Yo trataba de respaldarlo.
—Pero no es necesario, Lancelot —le decía—. No tenemos problemas económicos. Ellos no te niegan un puesto en la universidad. Yo sólo quiero hijos y una vida normal.
Pero lo consumía una llama que lo cegaba para todo lo demás. Se volvió furiosamente hacia mí.
—Hay algo que debe venir primero. El mundo de la ciencia tiene que reconocerme por lo que soy, por un…, por un gran investigador.
En esa época, aún vacilaba al aplicarse la palabra genio.

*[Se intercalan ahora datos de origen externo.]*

theorem heldKills_of_none {s : State} (h : ∀ e ∈ s.queues, e.2.heldKill = none) : heldKills s = s := by
  have hfold (l : List (Nat × Queue)) (hl : ∀ e ∈ l, e.2.heldKill = none) :
      l.foldl (fun s e => match e.2.heldKill with | some kind => killQueue s e.1 kind | none => s) s = s := by
    induction l with
    | nil => rfl
    | cons e l ih =>
      rw [List.foldl_cons, hl e List.mem_cons_self]
      exact ih fun x hx => hl x (List.mem_cons_of_mem _ hx)
  exact hfold _ h

/-- The kill that waited at the module's one queue takes effect. -/
theorem heldKills_one {s : State} {q : Nat} {Q : Queue} (hq : s.queues = [(q, Q)]) (hheld : Q.heldKill.isSome = true)
    (hth : throttledKill s Q = false) : Settled s.now (heldKills s) q := by
  obtain ⟨kind, hkind⟩ := Option.isSome_iff_exists.mp hheld
  have hQ : queueAt s q = some Q := by simp [queueAt, hq, FMap.get?]
  have hone : heldKills s = killQueue s q kind := by
    unfold heldKills
    rw [hq, List.foldl_cons, List.foldl_nil, hkind]
  rw [hone]
  exact killQueue_settles kind hQ hth

/-! ## The clusters -/

theorem requestStep_cluster (s : State) (up : Bool) (d : Nat) :
    ∃ x, clusterAt (requestStep s up) d = { clusterAt s d with step := x } := by
  unfold requestStep
  generalize List.range 8 = l
  induction l generalizing s with
  | nil => exact ⟨_, rfl⟩
  | cons c l ih =>
    rw [List.foldl_cons]
    obtain ⟨x, hx⟩ := ih (if (clusterAt s c).inService then updCluster s c fun cl => { cl with step := some up } else s)
    rw [hx]
    split
    · by_cases hd : d = c
      · subst hd
        exact ⟨x, by rw [clusterAt_updCluster_self]⟩
      · exact ⟨x, by rw [clusterAt_updCluster_other _ _ _ _ hd]⟩
    · exact ⟨x, rfl⟩

theorem Counted.from_kept {s t u : State} {i j n : Nat} (h : KeyKept (dkey i j) s t) (g : Counted t u i j n) : Counted s u i j n := by
  unfold Counted at g ⊢
  rw [g, h.dnum]

theorem Counted.kept {s t u : State} {i j n : Nat} (g : Counted s t i j n) (h : KeyKept (dkey i j) t u) : Counted s u i j n :=
  h.dnum.trans g

/-- One counter of consecutive entries, raised at those of a list for which `P` holds. -/
theorem foldl_bump_counted {P : State → Nat → Prop} [∀ s k, Decidable (P s k)]
    (hP : ∀ s i j n k, P (bump s i j n) k ↔ P s k) (base sub n : Nat) {l : List Nat} (hl : l.Nodup) {k : Nat} (hk : k ∈ l) (s : State)
    (hs : P s k) : Counted s (l.foldl (fun s k => if P s k then bump s (base + k) sub n else s) s) (base + k) sub n := by
  have hrest (l : List Nat) (s : State) (h : k ∉ l) : KeyKept (dkey (base + k) sub) s
      (l.foldl (fun s k => if P s k then bump s (base + k) sub n else s) s) := by
    induction l generalizing s with
    | nil => exact .refl s
    | cons c l ih =>
      have hc : k ≠ c ∧ k ∉ l := by simpa using h
      exact .trans (.ite (.bump _ _ _ _ (by unfold dkey; omega)) (.refl s)) (ih _ hc.2)
  induction l generalizing s with
  | nil => cases hk
  | cons c l ih =>
    obtain ⟨hcl, hl⟩ := List.nodup_cons.mp hl
    rw [List.foldl_cons]
    by_cases hkc : k = c
    · subst hkc
      rw [if_pos hs]
      exact (hrest l _ hcl).dnum.trans (counted_bump ..)
    · have hkl : k ∈ l := (List.mem_cons.mp hk).resolve_left hkc
      by_cases hc : P s c
      · rw [if_pos hc]
        have hnext := ih hl hkl (bump s (base + c) sub n) ((hP ..).mpr hs)
        have hold : KeyKept (dkey (base + k) sub) s (bump s (base + c) sub n) := .bump _ _ _ _ (by unfold dkey; omega)
        unfold Counted at hnext ⊢
        rw [← hold.dnum]
        exact hnext
      · rw [if_neg hc]
        exact ih hl hkl s hs
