-- ==== Sys2Proof/Word.lean ====
section
/-! DEFINITION. The word types of the Decimal Core and its fixed parameters (spec/00_scope.md rules R2, R3, R4, R6). -/

namespace Sys2Proof

/-- One mantissa word, a scalar, an immediate or the remainder: WORD_BITS = SCALAR_BITS = REM_BITS = 16 (R2). -/
abbrev Word := BitVec 16

/-- One packed decimal image: IMAGE_BITS = 160 (R3). -/
abbrev Image := BitVec 160

/-- One command word: CMD_BITS = 32 (R4). -/
abbrev Cmd := BitVec 32

/-- MANT_WORDS (R2). -/
abbrev mantWords : Nat := 8

/-- The base of the multi-word integers: 2^WORD_BITS (R2). -/
abbrev wordBase : Nat := 65536

end Sys2Proof
end

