/-! ## succeed -/

@[simp] theorem State.succeed_d (s : State) (r : DReg) (x : Dec) : (s.succeed r x).d = s.d.set r (encodeImage x) := rfl
@[simp] theorem State.succeed_valid (s : State) (r : DReg) (x : Dec) : (s.succeed r x).valid = s.valid.set r true := rfl
@[simp] theorem State.succeed_arg (s : State) (r : DReg) (x : Dec) : (s.succeed r x).arg = s.arg := rfl
@[simp] theorem State.succeed_argValid (s : State) (r : DReg) (x : Dec) : (s.succeed r x).argValid = s.argValid := rfl
@[simp] theorem State.succeed_rem (s : State) (r : DReg) (x : Dec) : (s.succeed r x).rem = s.rem := rfl
@[simp] theorem State.succeed_fout (s : State) (r : DReg) (x : Dec) : (s.succeed r x).fout = s.fout := rfl
@[simp] theorem State.succeed_status (s : State) (r : DReg) (x : Dec) : (s.succeed r x).status = 0 := rfl
@[simp] theorem State.succeed_fault (s : State) (r : DReg) (x : Dec) : (s.succeed r x).fault = s.fault := rfl
@[simp] theorem State.succeed_faultcmd (s : State) (r : DReg) (x : Dec) : (s.succeed r x).faultcmd = s.faultcmd := rfl
@[simp] theorem State.succeed_remWritten (s : State) (r : DReg) (x : Dec) : (s.succeed r x).remWritten = s.remWritten := rfl
@[simp] theorem State.succeed_foutWritten (s : State) (r : DReg) (x : Dec) : (s.succeed r x).foutWritten = s.foutWritten := rfl
@[simp] theorem State.succeed_draws (s : State) (r : DReg) (x : Dec) : (s.succeed r x).draws = s.draws := rfl
@[simp] theorem State.succeed_port (s : State) (r : DReg) (x : Dec) : (s.succeed r x).port = s.port := rfl
@[simp] theorem State.succeed_replies (s : State) (r : DReg) (x : Dec) : (s.succeed r x).replies = s.replies := rfl

/-! ## raiseFault -/

@[simp] theorem State.raiseFault_d (s : State) (c : FaultCause) (w : Cmd) : (s.raiseFault c w).d = s.d := rfl
@[simp] theorem State.raiseFault_valid (s : State) (c : FaultCause) (w : Cmd) : (s.raiseFault c w).valid = s.valid := rfl
@[simp] theorem State.raiseFault_arg (s : State) (c : FaultCause) (w : Cmd) : (s.raiseFault c w).arg = s.arg := rfl
@[simp] theorem State.raiseFault_argValid (s : State) (c : FaultCause) (w : Cmd) : (s.raiseFault c w).argValid = s.argValid := rfl
@[simp] theorem State.raiseFault_rem (s : State) (c : FaultCause) (w : Cmd) : (s.raiseFault c w).rem = s.rem := rfl
@[simp] theorem State.raiseFault_fout (s : State) (c : FaultCause) (w : Cmd) : (s.raiseFault c w).fout = s.fout := rfl
@[simp] theorem State.raiseFault_status (s : State) (c : FaultCause) (w : Cmd) : (s.raiseFault c w).status = s.status := rfl
@[simp] theorem State.raiseFault_fault (s : State) (c : FaultCause) (w : Cmd) : (s.raiseFault c w).fault = c.fault := rfl
@[simp] theorem State.raiseFault_faultcmd (s : State) (c : FaultCause) (w : Cmd) : (s.raiseFault c w).faultcmd = w := rfl
@[simp] theorem State.raiseFault_remWritten (s : State) (c : FaultCause) (w : Cmd) : (s.raiseFault c w).remWritten = s.remWritten := rfl
@[simp] theorem State.raiseFault_foutWritten (s : State) (c : FaultCause) (w : Cmd) : (s.raiseFault c w).foutWritten = s.foutWritten := rfl
@[simp] theorem State.raiseFault_draws (s : State) (c : FaultCause) (w : Cmd) : (s.raiseFault c w).draws = s.draws := rfl
@[simp] theorem State.raiseFault_port (s : State) (c : FaultCause) (w : Cmd) : (s.raiseFault c w).port = s.port := rfl
@[simp] theorem State.raiseFault_replies (s : State) (c : FaultCause) (w : Cmd) : (s.raiseFault c w).replies = s.replies := rfl

/-! ## hostReset -/

@[simp] theorem State.hostReset_valid (s : State) : (s.hostReset).valid = Bank.all false := rfl
@[simp] theorem State.hostReset_argValid (s : State) : (s.hostReset).argValid = false := rfl
@[simp] theorem State.hostReset_status (s : State) : (s.hostReset).status = 0 := rfl
@[simp] theorem State.hostReset_fault (s : State) : (s.hostReset).fault = 0 := rfl
@[simp] theorem State.hostReset_faultcmd (s : State) : (s.hostReset).faultcmd = 0 := rfl
@[simp] theorem State.hostReset_remWritten (s : State) : (s.hostReset).remWritten = false := rfl
@[simp] theorem State.hostReset_foutWritten (s : State) : (s.hostReset).foutWritten = false := rfl
@[simp] theorem State.hostReset_draws (s : State) : (s.hostReset).draws = s.draws + 4 := rfl
@[simp] theorem State.hostReset_port (s : State) : (s.hostReset).port = s.port := rfl
@[simp] theorem State.hostReset_replies (s : State) : (s.hostReset).replies = s.replies := rfl

/-! ## drawn -/

@[simp] theorem State.drawn_d (s : State) : (s.drawn).d = s.d := rfl
@[simp] theorem State.drawn_valid (s : State) : (s.drawn).valid = s.valid := rfl
@[simp] theorem State.drawn_arg (s : State) : (s.drawn).arg = s.arg := rfl
@[simp] theorem State.drawn_argValid (s : State) : (s.drawn).argValid = s.argValid := rfl
@[simp] theorem State.drawn_rem (s : State) : (s.drawn).rem = s.rem := rfl
@[simp] theorem State.drawn_fout (s : State) : (s.drawn).fout = s.fout := rfl
@[simp] theorem State.drawn_status (s : State) : (s.drawn).status = s.status := rfl
@[simp] theorem State.drawn_fault (s : State) : (s.drawn).fault = s.fault := rfl
@[simp] theorem State.drawn_faultcmd (s : State) : (s.drawn).faultcmd = s.faultcmd := rfl
@[simp] theorem State.drawn_remWritten (s : State) : (s.drawn).remWritten = s.remWritten := rfl
@[simp] theorem State.drawn_foutWritten (s : State) : (s.drawn).foutWritten = s.foutWritten := rfl
@[simp] theorem State.drawn_draws (s : State) : (s.drawn).draws = s.draws + 1 := rfl
@[simp] theorem State.drawn_port (s : State) : (s.drawn).port = s.port := rfl
@[simp] theorem State.drawn_replies (s : State) : (s.drawn).replies = s.replies := rfl
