/-- The next state, if there is one. -/
def after : Host.Outcome State Fault Refusal → Option State
  | .next s => some s
  | .fault _ => none
  | .refused _ => none

/-- One step of a block at which the word is issued. -/
def issued (w : Nat) (s : State) : Option State := after (step (s.withFetchWord 32 w))

/-! ## Ill-formed terms (R308, R310) -/

theorem test_wf_refuses_composing_isnan :
    (Instr.sfld .d0 .isNaN).wf = false ∧ (Instr.sfldi .d0 .isNaN 1).wf = false ∧ (Instr.xfld .d0 .isNaN).wf = true := by
  decide

theorem test_decode_refuses_ill_formed_words :
    decode (encode (.sfld .d0 .isNaN)) = .error (.badSelector 5) ∧
    decode 0x04270000 = .error (.badSelector 7) ∧
    decode 0x01000001 = .error (.mustBeZero 0x01000001) ∧
    decode 0x80000000 = .error (.unknownOpcode 0x80) := by decide

/-! ## A word of every command, written out from R313 -/

theorem test_decode_zero : decode 0b00000001_10_00_0000_0000000000000000 = .ok (.zero .d2) := by decide
theorem test_decode_mov : decode 0b00000010_01_00_0000_0000000000000000 = .ok (.mov .d1 .d0) := by decide
theorem test_decode_cvtu64 : decode 0b00000011_01_00_0000_0000000111111110 = .ok (.cvtu64 .d1 0xFE true) := by decide
theorem test_decode_xfld : decode 0b00000100_00_10_1011_0000000000000000 = .ok (.xfld .d2 (.w 3)) := by decide
theorem test_decode_sfld : decode 0b00000101_11_00_0100_0000000000000000 = .ok (.sfld .d3 .rsv) := by decide
theorem test_decode_sfldi : decode 0b00000110_00_00_0010_0000000000000001 = .ok (.sfldi .d0 .neg 1) := by decide
theorem test_decode_muls : decode 0b00010000_01_00_0000_0000000000001010 = .ok (.muls .d1 .d0 10) := by decide
theorem test_decode_adds : decode 0b00010001_01_01_0000_0000000000000001 = .ok (.adds .d1 .d1 1) := by decide
theorem test_decode_divs : decode 0b00010010_10_01_0000_0000000000000111 = .ok (.divs .d2 .d1 7) := by decide
theorem test_decode_adje : decode 0b00010011_00_00_0000_1111111110000001 = .ok (.adje .d0 .d0 0xFF81) := by decide
theorem test_decode_compact : decode 0b00100000_10_00_0000_0000000000000000 = .ok (.compact .d2 .d0) := by decide

/-- The assembler's lines of 95_test_vectors.md (section 1.1, E8, I-E1) and a pseudo-instruction. -/
theorem test_assemble_lines :
    (assemble "CVTU64 D1, #-2, #1").map encode = some 0x034001FE ∧
    (assemble "SFLDI D0, EXP, #0x1FF").map encode = some 0x060001FF ∧
    (assemble "ADJE D0, D0, #-127").map encode = some 0x1300FF81 ∧
    (assemble "DIV10 D1").map encode = some 0x1250000A := by decide +kernel

/-! ## One step of each command -/

/-- S1. -/
theorem test_zero_S1 : (issued 0x01800000 State.reset).map (fun t => (t.image .d2, t.valid)) =
    some (0, ⟨false, false, true, false⟩) := by decide +kernel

Fue en balde. La suerte se ensañaba con él. Su laboratorio era un hervidero de actividad, y Lancelot contrataba ayudantes con sueldos estupendos y se deslomaba trabajando, pero no obtenía resultados.
Yo seguía esperando que desistiera, que regresara a la ciudad y nos permitiera llevar una vida normal y apacible. Lo esperaba, pero cada vez que él estaba a punto de admitir la derrota surgía una nueva batalla, un nuevo intento de asaltar los bastiones de la fama. En cada ocasión, acometía con esperanzas renovadas y caía víctima de la desesperación.
Y siempre se desquitaba conmigo, pues si el mundo lo maltrataba podía desahogarse maltratándome a mí. No soy una persona valiente, pero empecé a pensar que debía abandonarlo.
Y, sin embargo…
Era evidente que durante el último año se había estado preparando para otra batalla. Una más, pensé. Había en él algo más intenso, más crispado que antes. El modo en que murmuraba a solas y se reía por nada, o las veces que se pasaba días sin comer y noches sin dormir. Incluso se acostumbró a guardar apuntes del laboratorio en una caja de caudales del dormitorio, como si recelara de sus propios ayudantes.
Yo tenía la fatalista certeza de que ese intento también fracasaría. Y si fracasaba a su edad tendría que reconocer que su última oportunidad había pasado. Tendría que desistir.
Así que decidí aguardar, armándome de paciencia.
Pero la lectura de aquella necrológica durante el desayuno fue una especie de sacudida.
Una vez, en una ocasión similar anterior, yo comenté que al menos él podría contar con un cierto grado de reconocimiento en su nota necrológica.
Supongo que no fue un comentario muy inteligente, pero mis comentarios nunca lo son. No fue más que un intento de bromear para arrancarlo de una creciente depresión que, como yo sabía por experiencia, lo volvería insoportable.
Y tal vez hubiera en mi comentario un poco de despecho inconsciente. Francamente, no lo sé.
De cualquier modo, se giró impetuosamente hacia mí y, temblándole todo el cuerpo y uniendo sus oscuras cejas sobre los ojos hundidos, me gritó con estridencia:
—¡Pero jamás leeré mi necrológica! ¡Me privarán hasta de eso!
Y me escupió. Me escupió deliberadamente.
Me fui corriendo a mi dormitorio.
Nunca se disculpó, pero tras unos días de evitarlo por completo continuamos nuestra fría existencia como de costumbre. Ninguno de los dos hizo referencia alguna al incidente.
Y ahora otra necrológica.
Sentada a la mesa del desayuno, comprendí que para él era la gota que colmaba el vaso, la culminación de su prolongado fracaso.